Keynote Speakers
Su Fang Ng is a Professor of English and the Clifford A. Cutchins III Professor at Virginia Tech. She is a scholar of early modern and comparative literature, with particular focus on Shakespeare, Milton, colonial/postcolonial studies, and global Renaissance networks. She is the author of Literature and the Politics of Family in Seventeenth-Century England and Alexander the Great from Britain to Southeast Asia, the latter of which won the Renaissance Society of America’s 2020 Phyllis Goodhart Gordan Prize. She also published Writing About Discovery in the Early Modern East Indies and has edited and co-edited volumes on transnational and Asian Renaissance literatures. Her work has been supported by prestigious fellowships from institutions such as Harvard, Oxford, the Folger Library, and the NEH.
Ambereen Dadabhoy is Associate Professor of English at Harvey Mudd College. Her research focuses on cross-cultural encounters in the early modern Mediterranean and race and religion in early modern English drama. She investigates the many discourses that construct and reinforce human difference and in how they are mobilized in the global imperial projects that characterize much of the early modern period. Ambereen is co-author with Dr. Nedda Mehdizadeh of Anti-Racist Shakespeare (Cambridge Elements 2023) and Shakespeare through Islamic Worlds (Routledge 2024), which investigates the dearth of Muslim representation in Shakespeare's works, despite their ubiquitous presence in his preferred setting of the Mediterranean Sea.
Plenary Speakers
Gabeba Baderoon is an Associate Professor of Women’s, Gender and Sexuality Studies, African Studies, and Comparative Literature at Penn State, where she also holds courtesy appointments in the Social Thought Program and the School of International Affairs.

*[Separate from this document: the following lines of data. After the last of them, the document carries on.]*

/-- Power-up, resets, pins and stages S0 to S2 (14 R350; 18 R416 to R424, Tables 18-1 to 18-4; 22 R512): a power-up leaves the
reset state but for the stores and the fuses; COLD_RST_N low and a lost rail reset everything but the AON island and drop every
VR_EN; a pin's level passes its filter or counts as a glitch; each stage stores its report and starts the next, or stops
bring-up by its cause; and one past its limit stops with 0x8F. -/
def Obligations.BringUpBegins : Prop :=
  ∀ (t cy pin strap dv mv fa fb rail n k : Nat) (lv fuseOk pa pb : Bool) (f1 f2 : Option Nat) (s : State) (b : Boot), s.boot = b →
    Gives (.powerUp t) s { State.reset with
      now := max s.now t, powerUpAt := max s.now t, pending := s.pending, freeCtr := s.freeCtr, outbox := s.outbox, fuses := s.fuses,
      power := { minute := { startNs := max s.now t } },
      faults := { store := s.faults.store, nextSeq := s.faults.nextSeq, boot := s.faults.boot },
      fw := { slotA := s.fw.slotA, slotB := s.fw.slotB, recordSeq := s.fw.recordSeq } } ∧
    (100 ≤ cy → b.coldRstN = true → Completes (.coldReset t false cy) s fun u => u.boot.coldRstN = false ∧ u.boot.vrEn = 0 ∧
      u.boot.stage = none ∧ u.boot.bootStage = 0 ∧ u.boot.reports = b.reports ∧ u.boot.fullPassAt = b.fullPassAt ∧ u.sess = {} ∧
      u.mem = {} ∧ u.fab = {} ∧ u.host = {} ∧ u.tick = {} ∧ u.fuses = s.fuses ∧ u.faults.store = s.faults.store) ∧
    (100 ≤ cy → b.coldRstN = false → Completes (.coldReset t true cy) s fun u => u.boot.coldRstN = true ∧
      ((mget {} s.evt.pins 2).level = true → b.stage = none → b.stopped = none → b.pgLost = false →
        u.boot.stage = some 0 ∧ u.boot.bootStage = 0 ∧ u.boot.resetKind = b.nextKind ∧ u.boot.reports = [] ∧
        u.boot.stageStart = max s.now t) ∧
      ((mget {} s.evt.pins 2).level = false → u.boot = { b with coldRstN := true })) ∧
    (cy < 100 → Gives (.coldReset t lv cy) s (s.clock t)) ∧
    (pin < 3 → (mget {} s.evt.pins pin).level = !lv →
      (cy < cfg s (56 + pin) 4 → Gives (.pinFilterChange t pin lv cy) s { s.clock t with evt := { s.evt with
        pins := mset s.evt.pins pin { mget {} s.evt.pins pin with
          glitches := satAdd 1023 (mget {} s.evt.pins pin).glitches 1 } } }) ∧
      (cfg s (56 + pin) 4 ≤ cy →
        (Completes (.pinFilterChange t pin lv cy) s fun u => (mget {} u.evt.pins pin).level = lv ∧
          (b.poweredOff = false ∨ pin ≠ 2 ∨ lv = true → (evtBit u 0 (6 + pin)).pend = true)) ∧
        (pin = 1 → lv = false → Completes (.pinFilterChange t pin lv cy) s fun u => u.power.shedOn = true ∧
          (evtBit u 0 2).pend = true ∧ ∀ q < 8, quadOn s q = true → (quadOf u q).halved = true) ∧
        (pin = 1 → lv = true → s.power.shedOn = true → Completes (.pinFilterChange t pin lv cy) s fun u =>
          u.power.shedOn = true ∧ u.power.shedEnding = true) ∧
        (pin = 0 → lv = false → Completes (.pinFilterChange t pin lv cy) s fun u => u.heat.flowLowSince = some (max s.now t) ∧
          ButEvents { s.clock t with heat := u.heat } u) ∧
        (pin = 2 → lv = false → b.poweredOff = false → Completes (.pinFilterChange t pin lv cy) s fun u =>
          u.boot.vrEn = 0 ∧ u.sess = {} ∧ u.mem = {}))) ∧
    (inStage (s.clock t) 0 = true → mayRaise (s.clock t) = true → strap < 128 →
      Completes (.bringupS0 t strap fuseOk dv mv) s fun u => u.boot.posId = strap ∧ u.boot.holdupMv = mv ∧
        u.boot.holdupValid = (decide (1000 ≤ dv) && decide (dv ≤ 200000)) ∧
        (1000 ≤ dv → dv ≤ 200000 → u.boot.holdupUf = 100000000 / dv) ∧
        (strap < 72 → fuseOk = true → u.boot.stage = some 1 ∧ u.boot.bootStage = 1 ∧ u.boot.vrEn = 4 ∧
          (mfind u.boot.reports 0).map (fun r => (r.result, r.cause)) =
            some (if 1000 ≤ dv ∧ dv ≤ 200000 then (0, 0) else (1, 3))) ∧
        (72 ≤ strap ∨ fuseOk = false → u.boot.stopped = some (if 72 ≤ strap then 1 else 2) ∧ u.boot.bootStage = 15 ∧
          u.boot.pkgAlertN = false ∧ u.boot.vrEn = b.vrEn)) ∧
    (inStage (s.clock t) 1 = true → s.fw.fallback = false → s.fw.trial = none →
      (confirmedSlots s = [k] → slotFault s k [f1, f2] = none → Completes (.bringupS1 t f1 f2) s fun u =>
        u.fw.running = k ∧ u.fw.runningVersion = (slotOf s k).version ∧ u.boot.stage = some 2 ∧ u.sess = s.sess) ∧
      (confirmedSlots s = [k] → slotFault s k [f1, f2] = some n → Completes (.bringupS1 t f1 f2) s fun u =>
        u.boot.stopped = some 16 ∧ u.fw.toReject = [k] ∧ u.boot.bootStage = 15)) ∧
    (inStage (s.clock t) 2 = true →
      (pa = true ∨ pb = true → Completes (.bringupS2 t pa fa pb fb mv) s fun u => u.sess.pkg = some .bringup ∧
        u.tick.state = .acquiring ∧ u.tick.running = true ∧ u.heat.flowState = 4 ∧ u.boot.stage = some 3 ∧
        u.mbx.activeId = (if pa = true then 0 else 1) ∧ (hayOf u u.mbx.activeId).state = .active ∧
        (hayOf u (1 - u.mbx.activeId)).state = (if pa = true ∧ pb = true then .standby else .failed)) ∧
      (pa = false → pb = false → Completes (.bringupS2 t pa fa pb fb mv) s fun u => u.boot.stopped = some 32 ∧
        u.boot.grangerFailN = false ∧ u.sess.pkg = s.sess.pkg)) ∧
    (b.stage = some n → n ≤ 6 → b.stopped = none → s.mbx.headless = false → n ≠ 3 ∨ flowPin s = true →
      limitFrom s n + stageLimit n b.testFull < max s.now t → Completes (.stageLimitExpire t) s fun u =>
        u.boot.stopped = some 143 ∧ u.boot.bootStage = 15 ∧ u.boot.pkgAlertN = false ∧
        (mfind u.boot.reports n).map (fun r => (r.result, r.cause)) = some (2, 143)) ∧
    (railEnable rail = some n → b.vrEn.getLsbD n = true → 8 ≤ rail ∨ rail / 4 ∉ s.power.fallow → Completes (.railPgLoss t rail) s fun u =>
      u.boot.vrEn = 0 ∧ u.boot.pgLost = true ∧ u.boot.stage = none ∧ u.boot.bootStage = 15 ∧ u.boot.pkgAlertN = false ∧
      u.mem = {} ∧ u.sess = {})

She is the author of Regarding Muslims: from Slavery to Post-Apartheid, which won the NIHSS Award for Best Non-fiction Monograph, as well as the poetry collections The Dream in the Next Body, A Hundred Silences, and The History of Intimacy, which have received multiple literary awards including the Daimler Award, the Elisabeth Eybers Poetry Prize, and the UJ Prize.